▶ WORK TO BE COMPLETED:
Everything from the line containing "hf, hnone hf]" through the line containing "obtain ⟨te, hte⟩ := hanswer" should be repeated exactly, and nothing else from the data.

▶ THE INPUT:
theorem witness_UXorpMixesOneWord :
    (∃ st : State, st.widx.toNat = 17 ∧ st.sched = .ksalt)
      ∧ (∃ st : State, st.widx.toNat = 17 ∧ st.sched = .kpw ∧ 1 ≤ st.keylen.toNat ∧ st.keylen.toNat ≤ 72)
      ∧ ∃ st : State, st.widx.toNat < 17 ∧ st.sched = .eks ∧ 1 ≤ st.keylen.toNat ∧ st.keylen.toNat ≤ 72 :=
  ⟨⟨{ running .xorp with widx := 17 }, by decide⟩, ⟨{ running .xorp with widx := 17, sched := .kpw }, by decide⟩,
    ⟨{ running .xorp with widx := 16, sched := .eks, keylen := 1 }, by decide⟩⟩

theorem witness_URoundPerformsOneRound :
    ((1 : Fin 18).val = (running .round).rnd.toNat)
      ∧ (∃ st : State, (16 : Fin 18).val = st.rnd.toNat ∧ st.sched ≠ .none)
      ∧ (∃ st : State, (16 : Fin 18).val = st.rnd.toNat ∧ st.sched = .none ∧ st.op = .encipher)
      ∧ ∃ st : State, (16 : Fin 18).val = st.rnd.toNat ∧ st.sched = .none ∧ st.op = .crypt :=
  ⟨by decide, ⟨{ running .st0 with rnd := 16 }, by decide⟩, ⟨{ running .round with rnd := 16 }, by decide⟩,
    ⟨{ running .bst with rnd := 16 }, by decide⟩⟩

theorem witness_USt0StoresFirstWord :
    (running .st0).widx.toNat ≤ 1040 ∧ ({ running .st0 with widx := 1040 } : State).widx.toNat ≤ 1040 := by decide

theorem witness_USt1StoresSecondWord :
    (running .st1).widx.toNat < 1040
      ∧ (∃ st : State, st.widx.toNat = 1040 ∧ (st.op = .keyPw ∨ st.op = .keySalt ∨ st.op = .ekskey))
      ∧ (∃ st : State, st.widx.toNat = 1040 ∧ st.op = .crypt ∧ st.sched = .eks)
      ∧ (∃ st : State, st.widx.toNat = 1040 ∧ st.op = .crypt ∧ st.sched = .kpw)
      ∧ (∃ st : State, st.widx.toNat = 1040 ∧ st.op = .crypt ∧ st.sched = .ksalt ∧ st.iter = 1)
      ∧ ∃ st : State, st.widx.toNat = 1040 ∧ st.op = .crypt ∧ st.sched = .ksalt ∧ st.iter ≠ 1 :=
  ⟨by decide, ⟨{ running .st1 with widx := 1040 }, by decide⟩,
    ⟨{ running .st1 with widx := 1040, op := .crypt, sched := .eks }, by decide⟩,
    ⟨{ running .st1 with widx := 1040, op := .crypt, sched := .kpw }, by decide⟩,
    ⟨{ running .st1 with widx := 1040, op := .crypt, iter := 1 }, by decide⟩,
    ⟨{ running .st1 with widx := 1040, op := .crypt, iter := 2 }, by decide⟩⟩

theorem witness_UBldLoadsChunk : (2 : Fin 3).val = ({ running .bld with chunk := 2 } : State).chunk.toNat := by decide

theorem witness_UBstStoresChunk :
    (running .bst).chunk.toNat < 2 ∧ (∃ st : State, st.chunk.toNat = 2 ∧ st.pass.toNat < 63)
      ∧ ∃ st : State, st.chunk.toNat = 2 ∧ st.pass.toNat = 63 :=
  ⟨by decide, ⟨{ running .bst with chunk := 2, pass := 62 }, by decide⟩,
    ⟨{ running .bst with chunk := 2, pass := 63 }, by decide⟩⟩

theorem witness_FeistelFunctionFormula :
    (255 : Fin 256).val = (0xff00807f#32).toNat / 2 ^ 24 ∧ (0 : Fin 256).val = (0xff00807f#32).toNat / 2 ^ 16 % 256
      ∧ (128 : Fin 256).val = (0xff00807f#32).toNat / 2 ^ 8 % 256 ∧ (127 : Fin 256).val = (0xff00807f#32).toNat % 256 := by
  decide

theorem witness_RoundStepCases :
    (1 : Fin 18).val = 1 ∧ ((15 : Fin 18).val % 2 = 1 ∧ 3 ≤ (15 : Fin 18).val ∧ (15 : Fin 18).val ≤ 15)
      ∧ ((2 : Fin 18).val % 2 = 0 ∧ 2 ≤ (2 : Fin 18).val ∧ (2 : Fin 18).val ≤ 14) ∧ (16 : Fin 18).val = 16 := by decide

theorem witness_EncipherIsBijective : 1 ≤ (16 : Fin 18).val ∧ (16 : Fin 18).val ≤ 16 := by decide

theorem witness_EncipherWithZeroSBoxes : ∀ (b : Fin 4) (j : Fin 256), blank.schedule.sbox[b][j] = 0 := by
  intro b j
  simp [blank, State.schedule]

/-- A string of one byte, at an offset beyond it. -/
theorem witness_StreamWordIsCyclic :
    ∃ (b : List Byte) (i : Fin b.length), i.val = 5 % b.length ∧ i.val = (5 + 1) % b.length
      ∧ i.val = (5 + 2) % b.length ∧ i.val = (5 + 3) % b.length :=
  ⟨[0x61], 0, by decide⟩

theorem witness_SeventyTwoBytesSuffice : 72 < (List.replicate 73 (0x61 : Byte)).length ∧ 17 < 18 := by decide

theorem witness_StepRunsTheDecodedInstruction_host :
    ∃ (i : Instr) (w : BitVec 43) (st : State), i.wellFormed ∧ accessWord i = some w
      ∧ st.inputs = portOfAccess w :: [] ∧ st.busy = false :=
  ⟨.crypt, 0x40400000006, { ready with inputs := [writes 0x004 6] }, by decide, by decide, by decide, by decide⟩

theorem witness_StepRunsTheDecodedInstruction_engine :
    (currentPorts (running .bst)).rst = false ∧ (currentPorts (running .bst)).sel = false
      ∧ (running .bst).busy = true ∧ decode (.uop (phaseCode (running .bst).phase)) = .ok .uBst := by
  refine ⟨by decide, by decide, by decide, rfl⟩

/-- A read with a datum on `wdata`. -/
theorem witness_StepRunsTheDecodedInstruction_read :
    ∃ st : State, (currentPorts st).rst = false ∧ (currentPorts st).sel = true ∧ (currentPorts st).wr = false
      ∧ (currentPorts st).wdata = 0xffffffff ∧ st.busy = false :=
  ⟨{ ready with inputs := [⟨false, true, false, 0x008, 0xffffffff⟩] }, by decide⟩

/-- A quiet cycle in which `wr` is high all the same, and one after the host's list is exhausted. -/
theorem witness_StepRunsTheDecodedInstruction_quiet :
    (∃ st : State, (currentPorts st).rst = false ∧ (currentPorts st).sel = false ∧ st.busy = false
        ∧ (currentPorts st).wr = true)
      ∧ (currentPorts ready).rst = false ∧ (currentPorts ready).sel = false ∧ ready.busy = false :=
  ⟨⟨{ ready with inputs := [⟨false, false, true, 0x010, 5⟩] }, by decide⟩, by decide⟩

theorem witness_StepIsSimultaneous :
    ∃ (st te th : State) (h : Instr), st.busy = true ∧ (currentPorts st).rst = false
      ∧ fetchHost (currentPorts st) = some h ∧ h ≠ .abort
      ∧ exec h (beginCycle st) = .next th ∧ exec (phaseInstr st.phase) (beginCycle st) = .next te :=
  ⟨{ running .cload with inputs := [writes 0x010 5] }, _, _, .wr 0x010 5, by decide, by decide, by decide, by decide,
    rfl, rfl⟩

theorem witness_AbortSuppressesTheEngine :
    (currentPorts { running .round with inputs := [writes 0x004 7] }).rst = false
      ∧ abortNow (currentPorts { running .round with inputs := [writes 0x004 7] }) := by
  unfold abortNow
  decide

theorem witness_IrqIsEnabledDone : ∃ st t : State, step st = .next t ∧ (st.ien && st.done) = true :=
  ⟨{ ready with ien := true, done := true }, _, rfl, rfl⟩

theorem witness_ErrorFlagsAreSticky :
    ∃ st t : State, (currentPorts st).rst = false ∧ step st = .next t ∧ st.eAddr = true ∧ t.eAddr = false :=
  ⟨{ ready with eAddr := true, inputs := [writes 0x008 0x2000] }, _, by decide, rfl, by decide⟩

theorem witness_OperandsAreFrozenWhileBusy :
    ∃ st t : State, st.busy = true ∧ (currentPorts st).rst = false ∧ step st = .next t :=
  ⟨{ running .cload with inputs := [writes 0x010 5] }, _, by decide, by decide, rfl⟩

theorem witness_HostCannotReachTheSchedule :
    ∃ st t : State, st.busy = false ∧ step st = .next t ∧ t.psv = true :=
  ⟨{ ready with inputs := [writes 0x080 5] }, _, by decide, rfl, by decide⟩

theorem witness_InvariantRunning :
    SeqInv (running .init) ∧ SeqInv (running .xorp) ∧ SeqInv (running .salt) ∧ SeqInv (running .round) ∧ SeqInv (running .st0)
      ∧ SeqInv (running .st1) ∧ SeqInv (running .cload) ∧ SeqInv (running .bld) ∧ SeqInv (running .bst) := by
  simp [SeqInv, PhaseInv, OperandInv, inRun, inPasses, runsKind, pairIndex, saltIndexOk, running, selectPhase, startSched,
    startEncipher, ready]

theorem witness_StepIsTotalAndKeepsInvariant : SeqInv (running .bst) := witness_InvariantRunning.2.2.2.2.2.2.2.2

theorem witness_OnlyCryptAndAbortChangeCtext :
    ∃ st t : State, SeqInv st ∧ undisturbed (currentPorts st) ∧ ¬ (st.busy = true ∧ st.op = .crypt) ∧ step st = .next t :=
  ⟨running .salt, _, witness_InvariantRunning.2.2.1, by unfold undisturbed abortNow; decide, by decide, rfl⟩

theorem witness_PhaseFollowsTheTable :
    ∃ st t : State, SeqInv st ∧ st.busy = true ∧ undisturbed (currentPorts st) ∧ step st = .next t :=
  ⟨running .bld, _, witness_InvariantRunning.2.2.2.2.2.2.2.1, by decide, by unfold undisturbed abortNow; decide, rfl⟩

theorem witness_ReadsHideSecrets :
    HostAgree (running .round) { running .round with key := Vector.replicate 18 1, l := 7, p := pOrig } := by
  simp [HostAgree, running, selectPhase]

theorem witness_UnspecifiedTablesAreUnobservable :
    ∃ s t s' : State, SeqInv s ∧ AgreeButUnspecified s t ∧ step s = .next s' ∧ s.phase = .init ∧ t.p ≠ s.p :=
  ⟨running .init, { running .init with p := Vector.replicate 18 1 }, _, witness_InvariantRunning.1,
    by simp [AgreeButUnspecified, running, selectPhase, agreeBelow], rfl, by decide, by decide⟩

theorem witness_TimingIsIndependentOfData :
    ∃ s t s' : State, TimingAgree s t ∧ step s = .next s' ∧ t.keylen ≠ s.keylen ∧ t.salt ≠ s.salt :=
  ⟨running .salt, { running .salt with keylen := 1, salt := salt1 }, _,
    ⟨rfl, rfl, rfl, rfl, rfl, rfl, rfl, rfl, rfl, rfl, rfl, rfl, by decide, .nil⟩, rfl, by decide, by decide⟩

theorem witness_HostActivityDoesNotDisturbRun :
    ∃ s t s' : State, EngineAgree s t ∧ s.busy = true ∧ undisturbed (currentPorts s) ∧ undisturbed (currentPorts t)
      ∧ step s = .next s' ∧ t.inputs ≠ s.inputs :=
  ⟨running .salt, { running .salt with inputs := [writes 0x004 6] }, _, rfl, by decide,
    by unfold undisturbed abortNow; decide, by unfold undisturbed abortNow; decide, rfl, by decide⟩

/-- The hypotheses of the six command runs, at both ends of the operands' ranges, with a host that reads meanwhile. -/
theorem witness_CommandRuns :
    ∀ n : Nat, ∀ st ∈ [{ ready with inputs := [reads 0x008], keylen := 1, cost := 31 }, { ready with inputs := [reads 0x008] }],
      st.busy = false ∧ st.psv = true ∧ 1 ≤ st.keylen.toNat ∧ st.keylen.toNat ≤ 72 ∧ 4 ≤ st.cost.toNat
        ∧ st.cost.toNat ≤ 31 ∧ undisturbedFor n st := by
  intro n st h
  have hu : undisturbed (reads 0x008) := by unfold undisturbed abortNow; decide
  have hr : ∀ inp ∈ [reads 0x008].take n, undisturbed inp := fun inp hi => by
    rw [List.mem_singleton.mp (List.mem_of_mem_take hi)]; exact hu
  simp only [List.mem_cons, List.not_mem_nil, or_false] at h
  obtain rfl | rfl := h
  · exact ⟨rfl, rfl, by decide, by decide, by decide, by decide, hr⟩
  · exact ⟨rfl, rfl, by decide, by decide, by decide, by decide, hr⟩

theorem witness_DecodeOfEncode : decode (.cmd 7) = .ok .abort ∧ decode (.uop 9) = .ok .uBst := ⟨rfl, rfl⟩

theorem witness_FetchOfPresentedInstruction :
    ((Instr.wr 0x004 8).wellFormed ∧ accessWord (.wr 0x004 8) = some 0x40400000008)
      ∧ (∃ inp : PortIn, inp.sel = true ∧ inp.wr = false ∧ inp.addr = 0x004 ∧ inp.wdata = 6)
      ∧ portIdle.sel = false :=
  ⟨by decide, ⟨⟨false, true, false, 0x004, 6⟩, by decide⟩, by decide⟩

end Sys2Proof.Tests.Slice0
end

...

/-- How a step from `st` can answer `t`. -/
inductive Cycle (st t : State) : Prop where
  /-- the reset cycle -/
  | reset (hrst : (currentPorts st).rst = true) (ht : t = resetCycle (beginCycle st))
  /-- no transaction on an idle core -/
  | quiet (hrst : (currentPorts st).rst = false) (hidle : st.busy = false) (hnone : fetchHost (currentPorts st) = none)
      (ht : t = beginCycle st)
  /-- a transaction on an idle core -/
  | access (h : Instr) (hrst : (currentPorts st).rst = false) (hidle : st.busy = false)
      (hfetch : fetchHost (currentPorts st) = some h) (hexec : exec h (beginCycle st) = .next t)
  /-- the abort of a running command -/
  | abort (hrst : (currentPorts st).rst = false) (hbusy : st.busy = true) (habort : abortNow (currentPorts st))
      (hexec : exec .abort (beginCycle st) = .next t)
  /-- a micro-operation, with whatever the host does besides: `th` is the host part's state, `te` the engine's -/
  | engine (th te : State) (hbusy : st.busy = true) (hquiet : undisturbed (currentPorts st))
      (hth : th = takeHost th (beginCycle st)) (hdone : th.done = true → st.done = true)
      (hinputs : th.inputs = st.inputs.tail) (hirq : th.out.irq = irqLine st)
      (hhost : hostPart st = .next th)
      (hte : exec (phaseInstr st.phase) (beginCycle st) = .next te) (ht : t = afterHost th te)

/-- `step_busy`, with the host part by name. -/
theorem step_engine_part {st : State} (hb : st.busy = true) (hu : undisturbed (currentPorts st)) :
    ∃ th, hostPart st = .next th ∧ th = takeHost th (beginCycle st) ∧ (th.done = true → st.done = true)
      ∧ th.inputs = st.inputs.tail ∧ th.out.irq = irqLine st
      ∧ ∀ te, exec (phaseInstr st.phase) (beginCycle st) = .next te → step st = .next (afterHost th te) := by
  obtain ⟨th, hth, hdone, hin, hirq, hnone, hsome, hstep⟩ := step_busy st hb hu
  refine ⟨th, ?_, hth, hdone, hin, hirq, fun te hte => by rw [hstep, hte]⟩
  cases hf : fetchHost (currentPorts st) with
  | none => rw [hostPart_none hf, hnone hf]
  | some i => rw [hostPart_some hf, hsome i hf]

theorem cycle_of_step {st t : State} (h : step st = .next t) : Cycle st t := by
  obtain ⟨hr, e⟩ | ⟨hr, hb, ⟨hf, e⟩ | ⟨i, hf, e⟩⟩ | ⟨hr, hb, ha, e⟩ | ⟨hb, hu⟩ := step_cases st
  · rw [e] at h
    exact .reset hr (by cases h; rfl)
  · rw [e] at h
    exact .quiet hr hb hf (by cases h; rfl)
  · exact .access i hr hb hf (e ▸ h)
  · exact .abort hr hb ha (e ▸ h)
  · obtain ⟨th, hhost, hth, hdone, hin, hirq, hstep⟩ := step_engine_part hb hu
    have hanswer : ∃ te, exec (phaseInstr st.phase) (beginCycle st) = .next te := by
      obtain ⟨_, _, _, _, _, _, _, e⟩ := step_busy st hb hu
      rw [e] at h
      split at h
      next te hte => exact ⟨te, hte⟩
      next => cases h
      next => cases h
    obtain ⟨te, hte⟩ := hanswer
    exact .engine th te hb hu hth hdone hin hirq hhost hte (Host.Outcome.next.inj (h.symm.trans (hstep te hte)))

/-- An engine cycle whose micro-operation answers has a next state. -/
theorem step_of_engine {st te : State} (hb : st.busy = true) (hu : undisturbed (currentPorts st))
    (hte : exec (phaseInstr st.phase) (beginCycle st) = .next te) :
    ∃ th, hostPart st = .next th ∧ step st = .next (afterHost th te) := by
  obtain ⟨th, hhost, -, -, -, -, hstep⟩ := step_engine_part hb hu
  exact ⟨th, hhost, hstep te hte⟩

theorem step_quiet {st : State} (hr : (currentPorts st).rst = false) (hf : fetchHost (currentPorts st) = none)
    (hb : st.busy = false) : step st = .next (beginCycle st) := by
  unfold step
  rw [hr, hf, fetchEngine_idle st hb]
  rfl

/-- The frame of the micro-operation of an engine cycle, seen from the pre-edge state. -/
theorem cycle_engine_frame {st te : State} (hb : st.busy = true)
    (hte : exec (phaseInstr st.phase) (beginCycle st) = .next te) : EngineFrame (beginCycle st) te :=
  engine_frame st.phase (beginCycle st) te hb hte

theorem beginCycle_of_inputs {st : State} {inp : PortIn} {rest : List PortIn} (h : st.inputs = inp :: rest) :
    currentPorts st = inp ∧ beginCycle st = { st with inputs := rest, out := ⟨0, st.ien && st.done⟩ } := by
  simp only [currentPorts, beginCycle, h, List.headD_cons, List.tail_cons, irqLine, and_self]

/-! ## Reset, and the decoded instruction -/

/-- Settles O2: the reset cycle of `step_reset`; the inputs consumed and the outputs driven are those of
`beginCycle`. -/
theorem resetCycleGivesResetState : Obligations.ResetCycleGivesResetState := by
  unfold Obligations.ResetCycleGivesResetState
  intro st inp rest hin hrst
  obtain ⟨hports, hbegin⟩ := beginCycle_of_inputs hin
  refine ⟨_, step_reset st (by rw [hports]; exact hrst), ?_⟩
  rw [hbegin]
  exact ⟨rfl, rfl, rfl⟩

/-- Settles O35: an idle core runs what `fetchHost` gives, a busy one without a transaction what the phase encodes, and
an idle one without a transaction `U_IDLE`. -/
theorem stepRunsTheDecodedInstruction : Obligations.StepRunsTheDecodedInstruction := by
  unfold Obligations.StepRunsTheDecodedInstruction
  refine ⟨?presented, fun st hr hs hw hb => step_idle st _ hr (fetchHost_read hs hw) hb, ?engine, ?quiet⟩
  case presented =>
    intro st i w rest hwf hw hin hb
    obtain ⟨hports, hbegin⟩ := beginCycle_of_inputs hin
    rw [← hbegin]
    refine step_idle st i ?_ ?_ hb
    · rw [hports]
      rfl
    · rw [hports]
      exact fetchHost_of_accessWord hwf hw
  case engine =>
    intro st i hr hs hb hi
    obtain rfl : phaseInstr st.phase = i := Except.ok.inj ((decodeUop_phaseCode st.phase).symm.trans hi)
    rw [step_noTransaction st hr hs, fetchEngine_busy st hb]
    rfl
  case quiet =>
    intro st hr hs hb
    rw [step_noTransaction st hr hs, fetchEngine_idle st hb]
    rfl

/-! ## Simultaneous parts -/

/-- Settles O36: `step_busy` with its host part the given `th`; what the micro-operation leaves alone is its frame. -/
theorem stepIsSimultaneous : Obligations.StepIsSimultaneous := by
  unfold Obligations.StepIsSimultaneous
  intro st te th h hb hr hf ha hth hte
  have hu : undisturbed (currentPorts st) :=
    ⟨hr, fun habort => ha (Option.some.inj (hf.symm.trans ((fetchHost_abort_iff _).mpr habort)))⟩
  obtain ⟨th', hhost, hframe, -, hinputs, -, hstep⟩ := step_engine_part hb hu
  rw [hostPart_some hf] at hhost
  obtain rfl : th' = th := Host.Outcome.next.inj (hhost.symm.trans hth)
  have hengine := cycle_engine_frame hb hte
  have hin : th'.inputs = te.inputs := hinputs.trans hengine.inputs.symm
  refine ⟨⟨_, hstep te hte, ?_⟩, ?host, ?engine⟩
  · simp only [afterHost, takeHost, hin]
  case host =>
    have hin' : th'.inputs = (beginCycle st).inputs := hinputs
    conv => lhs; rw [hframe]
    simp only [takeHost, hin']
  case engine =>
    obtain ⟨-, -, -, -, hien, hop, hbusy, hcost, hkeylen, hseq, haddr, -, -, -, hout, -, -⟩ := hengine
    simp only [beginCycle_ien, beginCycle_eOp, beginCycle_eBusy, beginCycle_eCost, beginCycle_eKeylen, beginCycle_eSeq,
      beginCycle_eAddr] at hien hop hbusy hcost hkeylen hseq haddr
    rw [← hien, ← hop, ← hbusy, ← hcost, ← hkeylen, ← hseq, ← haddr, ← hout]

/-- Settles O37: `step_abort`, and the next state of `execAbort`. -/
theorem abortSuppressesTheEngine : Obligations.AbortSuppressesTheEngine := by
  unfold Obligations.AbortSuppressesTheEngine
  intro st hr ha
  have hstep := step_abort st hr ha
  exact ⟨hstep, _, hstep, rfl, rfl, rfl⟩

==

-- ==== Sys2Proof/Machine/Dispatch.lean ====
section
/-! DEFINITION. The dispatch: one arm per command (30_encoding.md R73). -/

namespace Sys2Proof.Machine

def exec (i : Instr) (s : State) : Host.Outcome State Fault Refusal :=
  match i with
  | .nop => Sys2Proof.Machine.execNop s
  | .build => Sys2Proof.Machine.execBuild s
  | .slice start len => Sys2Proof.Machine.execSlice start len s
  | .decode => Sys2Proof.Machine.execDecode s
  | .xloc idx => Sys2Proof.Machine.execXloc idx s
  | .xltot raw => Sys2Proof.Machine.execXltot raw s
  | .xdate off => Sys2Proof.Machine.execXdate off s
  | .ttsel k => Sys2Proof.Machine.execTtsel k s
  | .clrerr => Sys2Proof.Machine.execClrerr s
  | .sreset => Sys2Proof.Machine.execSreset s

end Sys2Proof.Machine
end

▶ FINISHED TASK:
  | none => rw [hostPart_none hf, hnone hf]
  | some i => rw [hostPart_some hf, hsome i hf]

theorem cycle_of_step {st t : State} (h : step st = .next t) : Cycle st t := by
  obtain ⟨hr, e⟩ | ⟨hr, hb, ⟨hf, e⟩ | ⟨i, hf, e⟩⟩ | ⟨hr, hb, ha, e⟩ | ⟨hb, hu⟩ := step_cases st
  · rw [e] at h
    exact .reset hr (by cases h; rfl)
  · rw [e] at h
    exact .quiet hr hb hf (by cases h; rfl)
  · exact .access i hr hb hf (e ▸ h)
  · exact .abort hr hb ha (e ▸ h)
  · obtain ⟨th, hhost, hth, hdone, hin, hirq, hstep⟩ := step_engine_part hb hu
    have hanswer : ∃ te, exec (phaseInstr st.phase) (beginCycle st) = .next te := by
      obtain ⟨_, _, _, _, _, _, _, e⟩ := step_busy st hb hu
      rw [e] at h
      split at h
      next te hte => exact ⟨te, hte⟩
      next => cases h
      next => cases h
    obtain ⟨te, hte⟩ := hanswer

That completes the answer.